> **Problem to solve**:
Would you please transcribe, exactly as written, the lines of the entries below starting at the one that holds "Steady q0 z0 (dropJob s j) := by" and ending at the one that holds "constructor) | split)", both included?

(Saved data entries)
theorem startLine_st {s : State} {j : PeerJob} {l : LAddr} {z1} (e : startLine s j l = some z1) (hs : Steady q0 z0 s) (c0 : q0 .regs = false := by assumption) (c6 : q0 .pair = false := by assumption) (c7 : q0 .links = false := by assumption) (c8 : q0 .fns = false := by assumption) (c10 : q0 .snap = false := by assumption) (c13 : q0 .noc = false := by assumption) (c14 : q0 .buf = false := by assumption) (c16 : q0 .dp = false := by assumption) (c17 : q0 .hp = false := by assumption) (c19 : q0 .flight = false := by assumption) (c20 : q0 .out = false := by assumption) :
    Steady q0 z0 z1 := by
  unfold startLine at e
  dsimp only at e
  split at e
  · cases e
  split at e
  · cases e; exact startHost_st hs
  · cases e; exact startHost_st hs
  · obtain ⟨c, hc, rfl⟩ := Option.map_eq_some_iff.1 e
    exact startHost_st (reserveCell_st hc hs)
  · cases e

theorem startLines_st {s : State} {n : ℕ} {id : ℕ} (hs : Steady q0 z0 s) (c0 : q0 .regs = false := by assumption) (c6 : q0 .pair = false := by assumption) (c7 : q0 .links = false := by assumption) (c8 : q0 .fns = false := by assumption) (c10 : q0 .snap = false := by assumption) (c13 : q0 .noc = false := by assumption) (c14 : q0 .buf = false := by assumption) (c16 : q0 .dp = false := by assumption) (c17 : q0 .hp = false := by assumption) (c19 : q0 .flight = false := by assumption) (c20 : q0 .out = false := by assumption) :
    Steady q0 z0 (startLines n s id) := by
  fun_induction startLines n s id
  all_goals (try (dsimp only))
  all_goals with_reducible repeat' (first | assumption | apply_assumption | assumption | intro _ | apply Steady.ite | refine startLine_st (by assumption) ?_ | apply putJob_st | split)

theorem dropJob_st {s : State} {j : PeerJob} (hs : Steady q0 z0 s) (c17 : q0 .hp = false := by assumption) :
    Steady q0 z0 (dropJob s j) := by
  unfold dropJob; try (dsimp only)
  with_reducible repeat' (first | assumption | intro _ | apply Steady.ite | apply withHp_st | split)

theorem countPeerTmo_st {s : State} {p : ℕ} (hs : Steady q0 z0 s) (c0 : q0 .regs = false := by assumption) (c7 : q0 .links = false := by assumption) (c8 : q0 .fns = false := by assumption) (c10 : q0 .snap = false := by assumption) (c13 : q0 .noc = false := by assumption) (c19 : q0 .flight = false := by assumption) (c20 : q0 .out = false := by assumption) :
    Steady q0 z0 (countPeerTmo s p) := by
  unfold countPeerTmo; try (dsimp only)
  with_reducible repeat' (first | assumption | intro _ | apply Steady.ite | refine count_bg ?_ (by constructor) | split)

theorem endJob_st {s : State} {j : PeerJob} (hs : Steady q0 z0 s) (c0 : q0 .regs = false := by assumption) (c7 : q0 .links = false := by assumption) (c8 : q0 .fns = false := by assumption) (c10 : q0 .snap = false := by assumption) (c13 : q0 .noc = false := by assumption) (c17 : q0 .hp = false := by assumption) (c19 : q0 .flight = false := by assumption) (c20 : q0 .out = false := by assumption) :
    Steady q0 z0 (endJob s j) := by
  unfold endJob; try (dsimp only)
  with_reducible repeat' (first | assumption | intro _ | apply Steady.ite | apply countPeerTmo_st | apply dropJob_st | apply logUncorrectable_st | apply emit_st | split)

> **Solved exercise**:
    Steady q0 z0 (dropJob s j) := by
  unfold dropJob; try (dsimp only)
  with_reducible repeat' (first | assumption | intro _ | apply Steady.ite | apply withHp_st | split)

theorem countPeerTmo_st {s : State} {p : ℕ} (hs : Steady q0 z0 s) (c0 : q0 .regs = false := by assumption) (c7 : q0 .links = false := by assumption) (c8 : q0 .fns = false := by assumption) (c10 : q0 .snap = false := by assumption) (c13 : q0 .noc = false := by assumption) (c19 : q0 .flight = false := by assumption) (c20 : q0 .out = false := by assumption) :
    Steady q0 z0 (countPeerTmo s p) := by
  unfold countPeerTmo; try (dsimp only)
  with_reducible repeat' (first | assumption | intro _ | apply Steady.ite | refine count_bg ?_ (by constructor) | split)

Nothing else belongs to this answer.